When IT is being used to drive innovation, it is by definition on the ‘bleeding edge’. This is because proven technology is in wide use, and it will not lead to much competitive advantage. There is nothing wrong with proven technology. It just does not give you that leading edge.

There is a lot of proven technology in IT. We quite know how to build reliable hardware, and a lot of software layers have been battle tested for decades. The core of much of server land out there is Linux, which is a remake of a remake of Unix, which was in its 10th edition when I worked for a while at AT&T Bell Labs in 1986. It would be an understatement to say that we sort of know how a good operating system kernel should look like. Even so, we are still regularly exposed to security bugs.

In programming languages the innovation is more recent. When I went to university Java was not yet invented. It is considered old school now. New programming languages still pop up in production, one example being Go (or golang) as developed at Google in 2009 (incidentally by people that I met at Bell Labs more than 30 years earlier).

Beyond programming languages we see innovation in the software delivery and deployment. Docker is the rage now, but it is not the end game.

You don’t need a lot of IT leadership for proven technology. There are no hard choices to make. You can just do what your peers do, or ask your supplier. And if you are on the bleeding edge, it is best to base that on proven technology as much as possible.

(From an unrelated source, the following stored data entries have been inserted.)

/-! ### bumpBy -/
@[simp] theorem State.bumpBy_pending (off n : Nat) : (s.bumpBy off n).pending = s.pending := by
  unfold State.bumpBy; dsimp only; split <;> rfl
@[simp] theorem State.bumpBy_time (off n : Nat) : (s.bumpBy off n).time = s.time := by
  unfold State.bumpBy; dsimp only; split <;> rfl
@[simp] theorem State.bumpBy_fresh (off n : Nat) : (s.bumpBy off n).fresh = s.fresh := by
  unfold State.bumpBy; dsimp only; split <;> rfl
@[simp] theorem State.bumpBy_glb (off n : Nat) : (s.bumpBy off n).glb = s.glb := by
  unfold State.bumpBy; dsimp only; split <;> rfl
@[simp] theorem State.bumpBy_peg (off n : Nat) : (s.bumpBy off n).peg = s.peg := by
  unfold State.bumpBy; dsimp only; split <;> rfl
@[simp] theorem State.bumpBy_host (off n : Nat) : (s.bumpBy off n).host = s.host := by
  unfold State.bumpBy; dsimp only; split <;> rfl
@[simp] theorem State.bumpBy_ctxs (off n : Nat) : (s.bumpBy off n).ctxs = s.ctxs := by
  unfold State.bumpBy; dsimp only; split <;> rfl
@[simp] theorem State.bumpBy_kvp (off n : Nat) : (s.bumpBy off n).kvp = s.kvp := by
  unfold State.bumpBy; dsimp only; split <;> rfl
@[simp] theorem State.bumpBy_arr (off n : Nat) : (s.bumpBy off n).arr = s.arr := by
  unfold State.bumpBy; dsimp only; split <;> rfl
@[simp] theorem State.bumpBy_atn (off n : Nat) : (s.bumpBy off n).atn = s.atn := by
  unfold State.bumpBy; dsimp only; split <;> rfl
@[simp] theorem State.bumpBy_dpp (off n : Nat) : (s.bumpBy off n).dpp = s.dpp := by
  unfold State.bumpBy; dsimp only; split <;> rfl
@[simp] theorem State.bumpBy_tsu (off n : Nat) : (s.bumpBy off n).tsu = s.tsu := by
  unfold State.bumpBy; dsimp only; split <;> rfl
@[simp] theorem State.bumpBy_mem (off n : Nat) : (s.bumpBy off n).mem = s.mem := by
  unfold State.bumpBy; dsimp only; split <;> rfl
@[simp] theorem State.bumpBy_dma (off n : Nat) : (s.bumpBy off n).dma = s.dma := by
  unfold State.bumpBy; dsimp only; split <;> rfl
@[simp] theorem State.bumpBy_drn (off n : Nat) : (s.bumpBy off n).drn = s.drn := by
  unfold State.bumpBy; dsimp only; split <;> rfl
@[simp] theorem State.bumpBy_sec (off n : Nat) : (s.bumpBy off n).sec = s.sec := by
  unfold State.bumpBy; dsimp only; split <;> rfl
@[simp] theorem State.bumpBy_vid (off n : Nat) : (s.bumpBy off n).vid = s.vid := by
  unfold State.bumpBy; dsimp only; split <;> rfl
@[simp] theorem State.bumpBy_mbx (off n : Nat) : (s.bumpBy off n).mbx = s.mbx := by
  unfold State.bumpBy; dsimp only; split <;> rfl
@[simp] theorem State.bumpBy_lnk (off n : Nat) : (s.bumpBy off n).lnk = s.lnk := by
  unfold State.bumpBy; dsimp only; split <;> rfl
@[simp] theorem State.bumpBy_ctl (off n : Nat) : (s.bumpBy off n).ctl = s.ctl := by
  unfold State.bumpBy; dsimp only; split <;> rfl
@[simp] theorem State.bumpBy_clk (off n : Nat) : (s.bumpBy off n).clk = s.clk := by
  unfold State.bumpBy; dsimp only; split <;> rfl
@[simp] theorem State.bumpBy_pwr (off n : Nat) : (s.bumpBy off n).pwr = s.pwr := by
  unfold State.bumpBy; dsimp only; split <;> rfl
@[simp] theorem State.bumpBy_settings (off n : Nat) : (s.bumpBy off n).settings = s.settings := by
  unfold State.bumpBy; dsimp only; split <;> rfl
@[simp] theorem State.bumpBy_settingsPrev (off n : Nat) : (s.bumpBy off n).settingsPrev = s.settingsPrev := by
  unfold State.bumpBy; dsimp only; split <;> rfl
@[simp] theorem State.bumpBy_board (off n : Nat) : (s.bumpBy off n).board = s.board := by
  unfold State.bumpBy; dsimp only; split <;> rfl

/-! ### bump -/
@[simp] theorem State.bump_pending (off : Nat) : (s.bump off).pending = s.pending := s.bumpBy_pending off 1
@[simp] theorem State.bump_time (off : Nat) : (s.bump off).time = s.time := s.bumpBy_time off 1
@[simp] theorem State.bump_fresh (off : Nat) : (s.bump off).fresh = s.fresh := s.bumpBy_fresh off 1
@[simp] theorem State.bump_glb (off : Nat) : (s.bump off).glb = s.glb := s.bumpBy_glb off 1
@[simp] theorem State.bump_peg (off : Nat) : (s.bump off).peg = s.peg := s.bumpBy_peg off 1
@[simp] theorem State.bump_host (off : Nat) : (s.bump off).host = s.host := s.bumpBy_host off 1
@[simp] theorem State.bump_ctxs (off : Nat) : (s.bump off).ctxs = s.ctxs := s.bumpBy_ctxs off 1
@[simp] theorem State.bump_kvp (off : Nat) : (s.bump off).kvp = s.kvp := s.bumpBy_kvp off 1
@[simp] theorem State.bump_arr (off : Nat) : (s.bump off).arr = s.arr := s.bumpBy_arr off 1
@[simp] theorem State.bump_atn (off : Nat) : (s.bump off).atn = s.atn := s.bumpBy_atn off 1
@[simp] theorem State.bump_dpp (off : Nat) : (s.bump off).dpp = s.dpp := s.bumpBy_dpp off 1
@[simp] theorem State.bump_tsu (off : Nat) : (s.bump off).tsu = s.tsu := s.bumpBy_tsu off 1
@[simp] theorem State.bump_mem (off : Nat) : (s.bump off).mem = s.mem := s.bumpBy_mem off 1
@[simp] theorem State.bump_dma (off : Nat) : (s.bump off).dma = s.dma := s.bumpBy_dma off 1
@[simp] theorem State.bump_drn (off : Nat) : (s.bump off).drn = s.drn := s.bumpBy_drn off 1
@[simp] theorem State.bump_sec (off : Nat) : (s.bump off).sec = s.sec := s.bumpBy_sec off 1
@[simp] theorem State.bump_vid (off : Nat) : (s.bump off).vid = s.vid := s.bumpBy_vid off 1
@[simp] theorem State.bump_mbx (off : Nat) : (s.bump off).mbx = s.mbx := s.bumpBy_mbx off 1
@[simp] theorem State.bump_lnk (off : Nat) : (s.bump off).lnk = s.lnk := s.bumpBy_lnk off 1
@[simp] theorem State.bump_ctl (off : Nat) : (s.bump off).ctl = s.ctl := s.bumpBy_ctl off 1
@[simp] theorem State.bump_clk (off : Nat) : (s.bump off).clk = s.clk := s.bumpBy_clk off 1
@[simp] theorem State.bump_pwr (off : Nat) : (s.bump off).pwr = s.pwr := s.bumpBy_pwr off 1
@[simp] theorem State.bump_settings (off : Nat) : (s.bump off).settings = s.settings := s.bumpBy_settings off 1
@[simp] theorem State.bump_settingsPrev (off : Nat) : (s.bump off).settingsPrev = s.settingsPrev := s.bumpBy_settingsPrev off 1
@[simp] theorem State.bump_board (off : Nat) : (s.bump off).board = s.board := s.bumpBy_board off 1

/-! ### sample -/
@[simp] theorem State.sample_pending (h v : Nat) : (s.sample h v).pending = s.pending := rfl
@[simp] theorem State.sample_time (h v : Nat) : (s.sample h v).time = s.time := rfl
@[simp] theorem State.sample_fresh (h v : Nat) : (s.sample h v).fresh = s.fresh := rfl
@[simp] theorem State.sample_glb (h v : Nat) : (s.sample h v).glb = s.glb := rfl
@[simp] theorem State.sample_peg (h v : Nat) : (s.sample h v).peg = s.peg := rfl
@[simp] theorem State.sample_host (h v : Nat) : (s.sample h v).host = s.host := rfl
@[simp] theorem State.sample_ctxs (h v : Nat) : (s.sample h v).ctxs = s.ctxs := rfl
@[simp] theorem State.sample_kvp (h v : Nat) : (s.sample h v).kvp = s.kvp := rfl
@[simp] theorem State.sample_arr (h v : Nat) : (s.sample h v).arr = s.arr := rfl
@[simp] theorem State.sample_atn (h v : Nat) : (s.sample h v).atn = s.atn := rfl
@[simp] theorem State.sample_dpp (h v : Nat) : (s.sample h v).dpp = s.dpp := rfl
@[simp] theorem State.sample_tsu (h v : Nat) : (s.sample h v).tsu = s.tsu := rfl
@[simp] theorem State.sample_mem (h v : Nat) : (s.sample h v).mem = s.mem := rfl
@[simp] theorem State.sample_dma (h v : Nat) : (s.sample h v).dma = s.dma := rfl
@[simp] theorem State.sample_drn (h v : Nat) : (s.sample h v).drn = s.drn := rfl
@[simp] theorem State.sample_sec (h v : Nat) : (s.sample h v).sec = s.sec := rfl
@[simp] theorem State.sample_vid (h v : Nat) : (s.sample h v).vid = s.vid := rfl
@[simp] theorem State.sample_mbx (h v : Nat) : (s.sample h v).mbx = s.mbx := rfl
@[simp] theorem State.sample_lnk (h v : Nat) : (s.sample h v).lnk = s.lnk := rfl
@[simp] theorem State.sample_ctl (h v : Nat) : (s.sample h v).ctl = s.ctl := rfl
@[simp] theorem State.sample_clk (h v : Nat) : (s.sample h v).clk = s.clk := rfl
@[simp] theorem State.sample_pwr (h v : Nat) : (s.sample h v).pwr = s.pwr := rfl
@[simp] theorem State.sample_settings (h v : Nat) : (s.sample h v).settings = s.settings := rfl
@[simp] theorem State.sample_settingsPrev (h v : Nat) : (s.sample h v).settingsPrev = s.settingsPrev := rfl
@[simp] theorem State.sample_board (h v : Nat) : (s.sample h v).board = s.board := rfl

/-! ### doorbell -/
@[simp] theorem State.doorbell_pending (f j : Nat) : (s.doorbell f j).pending = s.pending := by
  unfold State.doorbell; dsimp only; split
  · rfl
  · split <;> rfl
@[simp] theorem State.doorbell_time (f j : Nat) : (s.doorbell f j).time = s.time := by
  unfold State.doorbell; dsimp only; split
  · rfl
  · split <;> rfl
@[simp] theorem State.doorbell_fresh (f j : Nat) : (s.doorbell f j).fresh = s.fresh := by
  unfold State.doorbell; dsimp only; split
  · rfl
  · split <;> rfl
@[simp] theorem State.doorbell_glb (f j : Nat) : (s.doorbell f j).glb = s.glb := by
  unfold State.doorbell; dsimp only; split
  · rfl
  · split <;> rfl
@[simp] theorem State.doorbell_peg (f j : Nat) : (s.doorbell f j).peg = s.peg := by
  unfold State.doorbell; dsimp only; split
  · rfl
  · split <;> rfl
@[simp] theorem State.doorbell_ctxs (f j : Nat) : (s.doorbell f j).ctxs = s.ctxs := by
  unfold State.doorbell; dsimp only; split
  · rfl
  · split <;> rfl
@[simp] theorem State.doorbell_kvp (f j : Nat) : (s.doorbell f j).kvp = s.kvp := by
  unfold State.doorbell; dsimp only; split
  · rfl
  · split <;> rfl
@[simp] theorem State.doorbell_arr (f j : Nat) : (s.doorbell f j).arr = s.arr := by
  unfold State.doorbell; dsimp only; split
  · rfl
  · split <;> rfl
@[simp] theorem State.doorbell_atn (f j : Nat) : (s.doorbell f j).atn = s.atn := by
  unfold State.doorbell; dsimp only; split
  · rfl
  · split <;> rfl
@[simp] theorem State.doorbell_dpp (f j : Nat) : (s.doorbell f j).dpp = s.dpp := by
  unfold State.doorbell; dsimp only; split
  · rfl
  · split <;> rfl
@[simp] theorem State.doorbell_tsu (f j : Nat) : (s.doorbell f j).tsu = s.tsu := by
  unfold State.doorbell; dsimp only; split
  · rfl
  · split <;> rfl
@[simp] theorem State.doorbell_mem (f j : Nat) : (s.doorbell f j).mem = s.mem := by
  unfold State.doorbell; dsimp only; split
  · rfl
  · split <;> rfl
@[simp] theorem State.doorbell_dma (f j : Nat) : (s.doorbell f j).dma = s.dma := by
  unfold State.doorbell; dsimp only; split
  · rfl
  · split <;> rfl
@[simp] theorem State.doorbell_drn (f j : Nat) : (s.doorbell f j).drn = s.drn := by
  unfold State.doorbell; dsimp only; split
  · rfl
  · split <;> rfl
@[simp] theorem State.doorbell_sec (f j : Nat) : (s.doorbell f j).sec = s.sec := by
  unfold State.doorbell; dsimp only; split
  · rfl
  · split <;> rfl
@[simp] theorem State.doorbell_vid (f j : Nat) : (s.doorbell f j).vid = s.vid := by
  unfold State.doorbell; dsimp only; split
  · rfl
  · split <;> rfl
@[simp] theorem State.doorbell_mbx (f j : Nat) : (s.doorbell f j).mbx = s.mbx := by
  unfold State.doorbell; dsimp only; split
  · rfl
  · split <;> rfl
@[simp] theorem State.doorbell_lnk (f j : Nat) : (s.doorbell f j).lnk = s.lnk := by
  unfold State.doorbell; dsimp only; split
  · rfl
  · split <;> rfl
@[simp] theorem State.doorbell_ctl (f j : Nat) : (s.doorbell f j).ctl = s.ctl := by
  unfold State.doorbell; dsimp only; split
  · rfl
  · split <;> rfl
@[simp] theorem State.doorbell_clk (f j : Nat) : (s.doorbell f j).clk = s.clk := by
  unfold State.doorbell; dsimp only; split
  · rfl
  · split <;> rfl
@[simp] theorem State.doorbell_pwr (f j : Nat) : (s.doorbell f j).pwr = s.pwr := by
  unfold State.doorbell; dsimp only; split
  · rfl
  · split <;> rfl
@[simp] theorem State.doorbell_settings (f j : Nat) : (s.doorbell f j).settings = s.settings := by
  unfold State.doorbell; dsimp only; split
  · rfl
  · split <;> rfl
@[simp] theorem State.doorbell_settingsPrev (f j : Nat) : (s.doorbell f j).settingsPrev = s.settingsPrev := by
  unfold State.doorbell; dsimp only; split
  · rfl
  · split <;> rfl
@[simp] theorem State.doorbell_tel (f j : Nat) : (s.doorbell f j).tel = s.tel := by
  unfold State.doorbell; dsimp only; split
  · rfl
  · split <;> rfl
@[simp] theorem State.doorbell_board (f j : Nat) : (s.doorbell f j).board = s.board := by
  unfold State.doorbell; dsimp only; split
  · rfl
  · split <;> rfl

/-! ### answer -/
@[simp] theorem State.answer_pending (v : Nat) : (s.answer v).pending = s.pending := rfl
@[simp] theorem State.answer_time (v : Nat) : (s.answer v).time = s.time := rfl
@[simp] theorem State.answer_fresh (v : Nat) : (s.answer v).fresh = s.fresh := rfl
@[simp] theorem State.answer_glb (v : Nat) : (s.answer v).glb = s.glb := rfl
@[simp] theorem State.answer_peg (v : Nat) : (s.answer v).peg = s.peg := rfl
@[simp] theorem State.answer_ctxs (v : Nat) : (s.answer v).ctxs = s.ctxs := rfl
@[simp] theorem State.answer_kvp (v : Nat) : (s.answer v).kvp = s.kvp := rfl
@[simp] theorem State.answer_arr (v : Nat) : (s.answer v).arr = s.arr := rfl
@[simp] theorem State.answer_atn (v : Nat) : (s.answer v).atn = s.atn := rfl
@[simp] theorem State.answer_dpp (v : Nat) : (s.answer v).dpp = s.dpp := rfl
@[simp] theorem State.answer_tsu (v : Nat) : (s.answer v).tsu = s.tsu := rfl
@[simp] theorem State.answer_mem (v : Nat) : (s.answer v).mem = s.mem := rfl
@[simp] theorem State.answer_dma (v : Nat) : (s.answer v).dma = s.dma := rfl
@[simp] theorem State.answer_drn (v : Nat) : (s.answer v).drn = s.drn := rfl
@[simp] theorem State.answer_sec (v : Nat) : (s.answer v).sec = s.sec := rfl
@[simp] theorem State.answer_vid (v : Nat) : (s.answer v).vid = s.vid := rfl
@[simp] theorem State.answer_mbx (v : Nat) : (s.answer v).mbx = s.mbx := rfl
@[simp] theorem State.answer_lnk (v : Nat) : (s.answer v).lnk = s.lnk := rfl
@[simp] theorem State.answer_ctl (v : Nat) : (s.answer v).ctl = s.ctl := rfl
@[simp] theorem State.answer_clk (v : Nat) : (s.answer v).clk = s.clk := rfl
@[simp] theorem State.answer_pwr (v : Nat) : (s.answer v).pwr = s.pwr := rfl
@[simp] theorem State.answer_settings (v : Nat) : (s.answer v).settings = s.settings := rfl
@[simp] theorem State.answer_settingsPrev (v : Nat) : (s.answer v).settingsPrev = s.settingsPrev := rfl
@[simp] theorem State.answer_tel (v : Nat) : (s.answer v).tel = s.tel := rfl
@[simp] theorem State.answer_board (v : Nat) : (s.answer v).board = s.board := rfl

Real digital innovation takes real digital leadership

But real digital innovation takes real digital leadership. And this leadership has to both understand the business requirements as well as the entire path to the programmer who presses a button to deploy as well as the path from there to the customer’s screen. Of course, you need not understand every detail about it, but it pays to understand the general concepts, trade-offs and risks.

And generally speaking, right now the benefit is in feature velocity and the main risks are twofold. The first risk is in your own competence, the second is in smart adversaries hacking your system for personal data.

This is the new ground to break. That is the bleeding edge.